[Data entries]

%%

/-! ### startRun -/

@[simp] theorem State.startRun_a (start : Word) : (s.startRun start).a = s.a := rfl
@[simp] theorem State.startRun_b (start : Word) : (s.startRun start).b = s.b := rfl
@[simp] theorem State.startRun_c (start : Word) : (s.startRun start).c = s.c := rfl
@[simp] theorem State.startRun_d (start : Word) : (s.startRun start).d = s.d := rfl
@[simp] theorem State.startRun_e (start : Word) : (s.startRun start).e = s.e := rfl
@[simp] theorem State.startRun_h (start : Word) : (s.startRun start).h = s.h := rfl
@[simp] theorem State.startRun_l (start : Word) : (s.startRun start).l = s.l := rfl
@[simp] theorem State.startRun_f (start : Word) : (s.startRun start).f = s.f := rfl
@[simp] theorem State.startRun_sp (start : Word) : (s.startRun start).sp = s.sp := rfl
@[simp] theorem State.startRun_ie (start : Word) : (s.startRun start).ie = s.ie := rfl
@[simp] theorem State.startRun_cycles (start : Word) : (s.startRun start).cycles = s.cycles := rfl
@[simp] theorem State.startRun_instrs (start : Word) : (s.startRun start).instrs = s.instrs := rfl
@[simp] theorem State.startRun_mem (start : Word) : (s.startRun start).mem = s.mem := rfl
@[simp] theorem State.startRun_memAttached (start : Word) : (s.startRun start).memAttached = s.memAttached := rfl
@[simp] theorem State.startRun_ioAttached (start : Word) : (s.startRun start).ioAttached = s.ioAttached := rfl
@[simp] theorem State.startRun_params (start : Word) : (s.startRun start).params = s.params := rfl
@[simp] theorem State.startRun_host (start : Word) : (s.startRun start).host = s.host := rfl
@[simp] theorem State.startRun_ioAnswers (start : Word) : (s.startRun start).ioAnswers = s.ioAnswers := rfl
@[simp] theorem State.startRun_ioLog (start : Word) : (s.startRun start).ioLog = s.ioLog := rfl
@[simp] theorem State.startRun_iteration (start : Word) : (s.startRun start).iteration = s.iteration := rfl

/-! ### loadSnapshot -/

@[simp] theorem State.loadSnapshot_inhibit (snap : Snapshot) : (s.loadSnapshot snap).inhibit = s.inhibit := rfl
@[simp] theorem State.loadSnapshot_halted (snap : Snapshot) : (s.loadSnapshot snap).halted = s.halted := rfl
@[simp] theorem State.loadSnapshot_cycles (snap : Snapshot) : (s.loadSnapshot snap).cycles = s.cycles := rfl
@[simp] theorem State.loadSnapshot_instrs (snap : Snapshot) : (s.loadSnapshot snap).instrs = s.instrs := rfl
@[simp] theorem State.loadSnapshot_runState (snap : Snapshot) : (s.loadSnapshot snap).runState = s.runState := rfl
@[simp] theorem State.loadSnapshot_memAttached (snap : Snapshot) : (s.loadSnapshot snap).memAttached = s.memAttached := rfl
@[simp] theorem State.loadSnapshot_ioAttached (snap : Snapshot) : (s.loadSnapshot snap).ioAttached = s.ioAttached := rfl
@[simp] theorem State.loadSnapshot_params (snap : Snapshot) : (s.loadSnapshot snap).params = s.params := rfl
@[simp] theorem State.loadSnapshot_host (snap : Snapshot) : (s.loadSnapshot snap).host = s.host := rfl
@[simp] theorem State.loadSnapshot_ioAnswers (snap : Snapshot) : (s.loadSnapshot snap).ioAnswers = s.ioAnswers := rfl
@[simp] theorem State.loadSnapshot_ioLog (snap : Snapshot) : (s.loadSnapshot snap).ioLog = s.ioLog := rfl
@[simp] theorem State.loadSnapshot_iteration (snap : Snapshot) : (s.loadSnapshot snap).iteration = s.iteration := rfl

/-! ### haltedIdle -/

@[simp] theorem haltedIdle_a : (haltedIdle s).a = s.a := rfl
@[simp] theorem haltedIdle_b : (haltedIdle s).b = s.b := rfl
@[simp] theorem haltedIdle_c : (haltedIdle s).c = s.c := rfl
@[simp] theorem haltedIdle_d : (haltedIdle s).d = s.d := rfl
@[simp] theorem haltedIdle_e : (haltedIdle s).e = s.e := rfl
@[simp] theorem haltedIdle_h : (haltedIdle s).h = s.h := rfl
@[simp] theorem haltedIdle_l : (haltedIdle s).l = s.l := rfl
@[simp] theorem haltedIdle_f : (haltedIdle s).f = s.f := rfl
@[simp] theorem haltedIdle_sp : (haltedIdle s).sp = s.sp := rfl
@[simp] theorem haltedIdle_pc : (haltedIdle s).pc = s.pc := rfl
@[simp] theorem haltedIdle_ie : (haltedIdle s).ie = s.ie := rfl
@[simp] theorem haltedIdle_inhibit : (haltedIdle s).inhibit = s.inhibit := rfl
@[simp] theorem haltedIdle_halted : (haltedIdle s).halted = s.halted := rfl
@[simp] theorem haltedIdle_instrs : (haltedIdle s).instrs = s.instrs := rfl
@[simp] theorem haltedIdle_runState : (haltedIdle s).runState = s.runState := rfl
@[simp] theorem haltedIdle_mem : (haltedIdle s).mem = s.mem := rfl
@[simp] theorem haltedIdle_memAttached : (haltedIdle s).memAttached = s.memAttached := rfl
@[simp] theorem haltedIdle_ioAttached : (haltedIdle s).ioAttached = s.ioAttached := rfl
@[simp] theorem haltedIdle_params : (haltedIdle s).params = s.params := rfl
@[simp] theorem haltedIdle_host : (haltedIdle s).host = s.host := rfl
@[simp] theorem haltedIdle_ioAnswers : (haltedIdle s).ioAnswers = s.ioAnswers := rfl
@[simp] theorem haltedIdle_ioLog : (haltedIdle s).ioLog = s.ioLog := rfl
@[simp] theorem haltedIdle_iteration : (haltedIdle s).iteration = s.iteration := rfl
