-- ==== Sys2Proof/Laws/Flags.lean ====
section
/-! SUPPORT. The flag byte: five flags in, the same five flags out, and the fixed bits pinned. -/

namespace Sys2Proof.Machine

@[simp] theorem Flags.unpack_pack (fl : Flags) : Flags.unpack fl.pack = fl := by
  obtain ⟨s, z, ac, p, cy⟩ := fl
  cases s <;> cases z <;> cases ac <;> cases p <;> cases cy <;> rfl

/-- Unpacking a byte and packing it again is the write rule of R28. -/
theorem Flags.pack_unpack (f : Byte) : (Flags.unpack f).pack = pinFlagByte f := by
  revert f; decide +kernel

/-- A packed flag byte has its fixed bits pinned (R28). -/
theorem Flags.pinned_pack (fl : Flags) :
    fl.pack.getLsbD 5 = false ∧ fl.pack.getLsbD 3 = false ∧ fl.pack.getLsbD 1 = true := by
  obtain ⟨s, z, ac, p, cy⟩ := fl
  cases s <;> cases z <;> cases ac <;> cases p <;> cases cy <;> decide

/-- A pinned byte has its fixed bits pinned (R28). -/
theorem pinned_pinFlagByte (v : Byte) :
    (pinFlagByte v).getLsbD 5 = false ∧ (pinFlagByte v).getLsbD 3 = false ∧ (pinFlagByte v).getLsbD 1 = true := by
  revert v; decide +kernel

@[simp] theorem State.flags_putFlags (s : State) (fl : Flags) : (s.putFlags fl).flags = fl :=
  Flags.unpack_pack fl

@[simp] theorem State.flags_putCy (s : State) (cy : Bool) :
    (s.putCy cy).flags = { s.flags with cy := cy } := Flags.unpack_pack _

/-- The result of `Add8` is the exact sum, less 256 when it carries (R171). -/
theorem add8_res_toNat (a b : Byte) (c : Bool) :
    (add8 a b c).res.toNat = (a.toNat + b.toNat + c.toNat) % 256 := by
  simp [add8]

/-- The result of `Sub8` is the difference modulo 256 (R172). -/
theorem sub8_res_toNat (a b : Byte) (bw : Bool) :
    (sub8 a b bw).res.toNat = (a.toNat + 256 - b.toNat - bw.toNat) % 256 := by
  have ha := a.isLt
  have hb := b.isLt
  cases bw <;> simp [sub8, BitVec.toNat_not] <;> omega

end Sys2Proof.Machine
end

%%
%%

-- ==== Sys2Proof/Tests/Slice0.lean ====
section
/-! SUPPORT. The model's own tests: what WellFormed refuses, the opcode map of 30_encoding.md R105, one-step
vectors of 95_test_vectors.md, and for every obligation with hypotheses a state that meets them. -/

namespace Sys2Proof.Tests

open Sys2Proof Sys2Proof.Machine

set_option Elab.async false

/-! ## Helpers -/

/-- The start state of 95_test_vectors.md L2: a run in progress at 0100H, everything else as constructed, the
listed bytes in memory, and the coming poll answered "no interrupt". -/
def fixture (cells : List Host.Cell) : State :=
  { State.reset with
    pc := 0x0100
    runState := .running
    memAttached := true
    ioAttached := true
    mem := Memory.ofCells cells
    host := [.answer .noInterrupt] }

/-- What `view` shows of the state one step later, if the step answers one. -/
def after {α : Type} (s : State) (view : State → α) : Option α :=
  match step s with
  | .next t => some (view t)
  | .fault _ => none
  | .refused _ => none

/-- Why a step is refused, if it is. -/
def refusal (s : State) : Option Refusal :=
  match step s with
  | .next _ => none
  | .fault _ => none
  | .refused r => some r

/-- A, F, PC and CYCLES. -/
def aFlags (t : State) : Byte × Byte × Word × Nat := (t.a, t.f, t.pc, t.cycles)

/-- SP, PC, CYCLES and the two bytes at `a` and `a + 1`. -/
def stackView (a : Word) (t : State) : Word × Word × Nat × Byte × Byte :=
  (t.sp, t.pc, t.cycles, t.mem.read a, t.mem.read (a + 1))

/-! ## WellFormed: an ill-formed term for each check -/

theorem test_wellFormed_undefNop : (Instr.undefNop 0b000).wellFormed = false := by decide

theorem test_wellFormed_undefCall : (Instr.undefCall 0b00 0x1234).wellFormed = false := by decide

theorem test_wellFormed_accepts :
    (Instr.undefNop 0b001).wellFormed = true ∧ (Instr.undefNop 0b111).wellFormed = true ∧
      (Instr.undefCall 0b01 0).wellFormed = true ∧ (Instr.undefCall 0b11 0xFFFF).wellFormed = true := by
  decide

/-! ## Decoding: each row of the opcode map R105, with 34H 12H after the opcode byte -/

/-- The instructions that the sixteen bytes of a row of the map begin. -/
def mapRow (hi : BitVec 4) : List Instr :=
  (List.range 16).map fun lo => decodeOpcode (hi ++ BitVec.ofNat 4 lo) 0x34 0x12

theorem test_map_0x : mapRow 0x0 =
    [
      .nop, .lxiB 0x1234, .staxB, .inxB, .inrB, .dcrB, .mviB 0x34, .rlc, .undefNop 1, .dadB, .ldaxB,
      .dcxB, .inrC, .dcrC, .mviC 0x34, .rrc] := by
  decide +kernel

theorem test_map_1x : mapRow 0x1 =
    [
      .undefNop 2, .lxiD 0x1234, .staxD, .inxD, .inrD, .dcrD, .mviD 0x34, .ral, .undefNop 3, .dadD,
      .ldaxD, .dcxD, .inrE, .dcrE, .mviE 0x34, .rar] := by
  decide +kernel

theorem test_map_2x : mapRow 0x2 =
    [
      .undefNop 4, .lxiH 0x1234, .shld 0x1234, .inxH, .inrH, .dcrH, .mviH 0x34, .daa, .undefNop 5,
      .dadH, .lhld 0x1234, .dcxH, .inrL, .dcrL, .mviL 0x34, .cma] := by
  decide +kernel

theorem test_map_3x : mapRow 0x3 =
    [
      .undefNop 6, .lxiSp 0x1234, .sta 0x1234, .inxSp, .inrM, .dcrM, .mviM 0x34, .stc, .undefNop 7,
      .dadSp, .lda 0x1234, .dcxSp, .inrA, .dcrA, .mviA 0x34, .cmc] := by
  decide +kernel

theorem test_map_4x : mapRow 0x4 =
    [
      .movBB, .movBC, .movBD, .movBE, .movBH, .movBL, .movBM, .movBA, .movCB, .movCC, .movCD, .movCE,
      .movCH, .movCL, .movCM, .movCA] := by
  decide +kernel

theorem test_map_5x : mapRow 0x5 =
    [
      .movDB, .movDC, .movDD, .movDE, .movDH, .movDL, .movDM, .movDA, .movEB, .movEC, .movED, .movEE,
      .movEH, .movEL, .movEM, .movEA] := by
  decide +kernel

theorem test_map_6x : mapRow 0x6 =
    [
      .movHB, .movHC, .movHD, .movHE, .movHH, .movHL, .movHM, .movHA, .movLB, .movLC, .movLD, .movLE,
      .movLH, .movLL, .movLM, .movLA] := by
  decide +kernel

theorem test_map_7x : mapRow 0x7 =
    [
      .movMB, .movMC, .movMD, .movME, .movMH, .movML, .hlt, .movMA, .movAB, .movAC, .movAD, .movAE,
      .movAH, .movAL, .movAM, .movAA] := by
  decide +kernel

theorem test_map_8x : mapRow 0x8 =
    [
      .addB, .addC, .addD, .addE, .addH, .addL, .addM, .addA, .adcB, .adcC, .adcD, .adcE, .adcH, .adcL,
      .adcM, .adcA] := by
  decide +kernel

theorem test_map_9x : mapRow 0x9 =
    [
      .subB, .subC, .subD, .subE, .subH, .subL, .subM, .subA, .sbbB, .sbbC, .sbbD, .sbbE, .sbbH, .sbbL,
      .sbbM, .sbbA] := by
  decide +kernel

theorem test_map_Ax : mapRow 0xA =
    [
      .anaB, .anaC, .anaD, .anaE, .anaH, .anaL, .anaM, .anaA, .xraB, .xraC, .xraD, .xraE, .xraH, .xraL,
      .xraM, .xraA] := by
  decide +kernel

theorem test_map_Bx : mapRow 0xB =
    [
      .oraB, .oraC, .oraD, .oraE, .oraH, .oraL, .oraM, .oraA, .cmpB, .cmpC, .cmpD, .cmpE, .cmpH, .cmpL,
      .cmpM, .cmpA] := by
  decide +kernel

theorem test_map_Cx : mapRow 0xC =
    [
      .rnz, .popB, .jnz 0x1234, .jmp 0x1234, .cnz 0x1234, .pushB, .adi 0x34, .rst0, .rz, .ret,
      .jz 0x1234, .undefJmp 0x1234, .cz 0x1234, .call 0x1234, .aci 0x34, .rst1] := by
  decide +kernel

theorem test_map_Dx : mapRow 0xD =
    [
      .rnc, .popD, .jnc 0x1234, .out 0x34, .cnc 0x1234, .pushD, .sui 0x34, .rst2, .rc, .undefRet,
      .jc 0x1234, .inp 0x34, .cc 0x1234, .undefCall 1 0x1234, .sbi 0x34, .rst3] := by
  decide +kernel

%%

### Exercise directions
Working from the records above, write out verbatim only the lines from the line containing "### startRun -/" through the line containing "start).ie = s.ie := rfl".

### Exercise output
/-! ### startRun -/

@[simp] theorem State.startRun_a (start : Word) : (s.startRun start).a = s.a := rfl
@[simp] theorem State.startRun_b (start : Word) : (s.startRun start).b = s.b := rfl
@[simp] theorem State.startRun_c (start : Word) : (s.startRun start).c = s.c := rfl
@[simp] theorem State.startRun_d (start : Word) : (s.startRun start).d = s.d := rfl
@[simp] theorem State.startRun_e (start : Word) : (s.startRun start).e = s.e := rfl
@[simp] theorem State.startRun_h (start : Word) : (s.startRun start).h = s.h := rfl
@[simp] theorem State.startRun_l (start : Word) : (s.startRun start).l = s.l := rfl
@[simp] theorem State.startRun_f (start : Word) : (s.startRun start).f = s.f := rfl
@[simp] theorem State.startRun_sp (start : Word) : (s.startRun start).sp = s.sp := rfl
@[simp] theorem State.startRun_ie (start : Word) : (s.startRun start).ie = s.ie := rfl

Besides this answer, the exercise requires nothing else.